What you are asked to do: What is needed here is every line of the records that includes "form".

== Available data ==

-- ==== Sys2Proof/Laws/Memory.lean ====
section
/-!
SUPPORT. Memory: read after write, and every operation keeps the canonical form.
-/

namespace Sys2Proof.Machine

/-! ## One byte -/

/-- What an address reads below every listed one. -/
theorem Memory.get_of_lt {lo a : Nat} {m : List Host.Cell} (h : Memory.wfFrom lo m = true)
    (ha : a < lo) : Memory.get m a = Memory.unlisted := by
  induction m generalizing lo with
  | nil => rfl
  | cons c rest ih =>
    obtain ⟨k, b⟩ := c
    simp only [Memory.wfFrom, Bool.and_eq_true, decide_eq_true_eq] at h
    obtain ⟨⟨⟨h1, -⟩, -⟩, h4⟩ := h
    have hne : a ≠ k := by omega
    simp only [Memory.get, hne, if_false]
    exact ih h4 (by omega)

/-- Read after write, in a memory of the canonical form. -/
theorem Memory.get_set {lo : Nat} {m : List Host.Cell} (h : Memory.wfFrom lo m = true)
    (a x : Nat) (b : Byte) :
    Memory.get (Memory.set m a b) x = if x = a then b else Memory.get m x := by
  induction m generalizing lo with
  | nil =>
    by_cases hb : b = Memory.unlisted <;> by_cases hx : x = a <;> simp [Memory.set, Memory.get, hb, hx]
  | cons c rest ih =>
    obtain ⟨k, d⟩ := c
    have h0 := h
    simp only [Memory.wfFrom, Bool.and_eq_true, decide_eq_true_eq] at h
    obtain ⟨⟨⟨h1, h2⟩, h3⟩, h4⟩ := h
    simp only [Memory.set]
    split
    · next hlt =>
      split
      · next hb =>
        split
        · next hx =>
          subst hx; subst hb
          have hne : x ≠ k := by omega
          simp only [Memory.get, hne, if_false]
          exact Memory.get_of_lt h4 (by omega)
        · rfl
      · simp only [Memory.get]
    · split
      · next hlt heq =>
        subst heq
        split
        · next hb =>
          subst hb
          split
          · next hx => subst hx; exact Memory.get_of_lt h4 (by omega)
          · next hx => simp only [Memory.get, hx, if_false]
        · simp only [Memory.get]
          split <;> simp_all
      · next hlt hne =>
        simp only [Memory.get, ih h4]
        by_cases hx : x = a
        · subst hx
          simp [hne]
        · simp [hx]

/-- A write keeps the canonical form. -/
theorem Memory.wfFrom_set {lo : Nat} {m : List Host.Cell} (h : Memory.wfFrom lo m = true)
    {a : Nat} (b : Byte) (hlo : lo ≤ a) (ha : a < 2 ^ 32) :
    Memory.wfFrom lo (Memory.set m a b) = true := by
  induction m generalizing lo with
  | nil =>
    by_cases hb : b = Memory.unlisted <;> simp [Memory.set, Memory.wfFrom, hb, hlo]
    exact ha
  | cons c rest ih =>
    obtain ⟨k, d⟩ := c
    have h0 := h
    simp only [Memory.wfFrom, Bool.and_eq_true, decide_eq_true_eq] at h
    obtain ⟨⟨⟨h1, h2⟩, h3⟩, h4⟩ := h
    simp only [Memory.set]
    split
    · next hlt =>
      split
      · exact h0
      · next hb =>
        simp only [Memory.wfFrom, Bool.and_eq_true, decide_eq_true_eq, bne_iff_ne]
        exact ⟨⟨⟨hlo, ha⟩, hb⟩, ⟨⟨by omega, h2⟩, bne_iff_ne.mp h3⟩, h4⟩
    · split
      · next hlt heq =>
        subst heq
        split
        · clear ih h0
          have mono : ∀ (l : List Host.Cell) (u w : Nat), u ≤ w → Memory.wfFrom w l = true →
              Memory.wfFrom u l = true := by
            intro l u w huw hw
            cases l with
            | nil => rfl
            | cons c rest =>
              obtain ⟨j, e⟩ := c
              simp only [Memory.wfFrom, Bool.and_eq_true, decide_eq_true_eq] at hw ⊢
              exact ⟨⟨⟨by omega, hw.1.1.2⟩, hw.1.2⟩, hw.2⟩
          exact mono _ _ _ (by omega) h4
        · next hb =>
          simp only [Memory.wfFrom, Bool.and_eq_true, decide_eq_true_eq, bne_iff_ne]
          exact ⟨⟨⟨hlo, ha⟩, hb⟩, h4⟩
      · next hlt hne =>
        simp only [Memory.wfFrom, Bool.and_eq_true, decide_eq_true_eq]
        exact ⟨⟨⟨h1, h2⟩, h3⟩, ih h4 (by omega)⟩

/-! ## The machine's memory -/

/-- Reset's memory is in the canonical form. -/
theorem Memory.wf_reset : Memory.wf State.reset.mem = true := rfl

/-- A byte written is the byte read; every other byte reads as before. -/
theorem State.readByte_writeByte {s : State} (h : Memory.wf s.mem = true) (a x : Word) (b : Byte) :
    (s.writeByte a b).readByte x = if x = a then b else s.readByte x := by
  simp only [State.readByte, State.writeByte, Memory.get_set h, BitVec.toNat_inj]

theorem State.wf_writeByte {s : State} (h : Memory.wf s.mem = true) (a : Word) (b : Byte) :
    Memory.wf (s.writeByte a b).mem = true :=
  Memory.wfFrom_set h b (Nat.zero_le _) a.isLt

theorem State.wf_writeHalf {s : State} (h : Memory.wf s.mem = true) (a : Word) (v : BitVec 16) :
    Memory.wf (s.writeHalf a v).mem = true :=
  State.wf_writeByte (State.wf_writeByte h _ _) _ _

theorem State.wf_writeWord {s : State} (h : Memory.wf s.mem = true) (a v : Word) :
    Memory.wf (s.writeWord a v).mem = true :=
  State.wf_writeByte (State.wf_writeByte (State.wf_writeByte (State.wf_writeByte h _ _) _ _) _ _)
    _ _

theorem State.wf_writeBytes {s : State} (h : Memory.wf s.mem = true) (a : Word) (bs : List Byte) :
    Memory.wf (s.writeBytes a bs).mem = true := by
  induction bs generalizing s a with
  | nil => exact h
  | cons b rest ih => exact ih (State.wf_writeByte h a b) (a + 1)

theorem State.wf_storeAt {s : State} (h : Memory.wf s.mem = true) (w : Width) (a v : Word) :
    Memory.wf (s.storeAt w a v).mem = true := by
  cases w
  · exact State.wf_writeByte h _ _
  · exact State.wf_writeHalf h _ _
  · exact State.wf_writeWord h _ _

/-- A program loaded keeps the canonical form. -/
theorem State.wf_loadProgram {s : State} (h : Memory.wf s.mem = true) (base : Word)
    (ws : List Word) : Memory.wf (s.loadProgram base ws).mem = true :=
  State.wf_writeBytes h base _

/-- A word written: its four bytes, every other as before. -/
theorem State.readByte_writeWord {s : State} (h : Memory.wf s.mem = true) (a x v : Word) :
    (s.writeWord a v).readByte x =
      if x = a + 3 then v.extractLsb' 24 8
      else if x = a + 2 then v.extractLsb' 16 8
      else if x = a + 1 then v.extractLsb' 8 8
      else if x = a then v.extractLsb' 0 8
      else s.readByte x := by
  unfold State.writeWord
  rw [State.readByte_writeByte (State.wf_writeByte (State.wf_writeByte (State.wf_writeByte h _ _)
      _ _) _ _),
    State.readByte_writeByte (State.wf_writeByte (State.wf_writeByte h _ _) _ _),
    State.readByte_writeByte (State.wf_writeByte h _ _), State.readByte_writeByte h]

/-- A halfword written: its two bytes, every other as before. -/
theorem State.readByte_writeHalf {s : State} (h : Memory.wf s.mem = true) (a x : Word)
    (v : BitVec 16) :
    (s.writeHalf a v).readByte x =
      if x = a + 1 then v.extractLsb' 8 8
      else if x = a then v.extractLsb' 0 8
      else s.readByte x := by
  unfold State.writeHalf
  rw [State.readByte_writeByte (State.wf_writeByte h _ _), State.readByte_writeByte h]

/-- A store changes no byte but those of its access. -/
theorem State.readByte_storeAt_of_not_mem {s : State} (h : Memory.wf s.mem = true) (w : Width)
    (a v x : Word) (hx : x ∉ w.addresses a) : (s.storeAt w a v).readByte x = s.readByte x := by
  cases w <;> simp only [Width.addresses, List.mem_cons, List.not_mem_nil, or_false, not_or] at hx
  · simp [State.storeAt, State.readByte_writeByte h, hx]
  · obtain ⟨h0, h1⟩ := hx
    simp only [State.storeAt, State.readByte_writeHalf h, if_neg h0, if_neg h1]
  · obtain ⟨h0, h1, h2, h3⟩ := hx
    simp only [State.storeAt, State.readByte_writeWord h, if_neg h0, if_neg h1, if_neg h2,
      if_neg h3]

end Sys2Proof.Machine
end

===

Task result:
SUPPORT. Memory: read after write, and every operation keeps the canonical form.
/-- Read after write, in a memory of the canonical form. -/
/-- A write keeps the canonical form. -/
/-- Reset's memory is in the canonical form. -/
/-- A program loaded keeps the canonical form. -/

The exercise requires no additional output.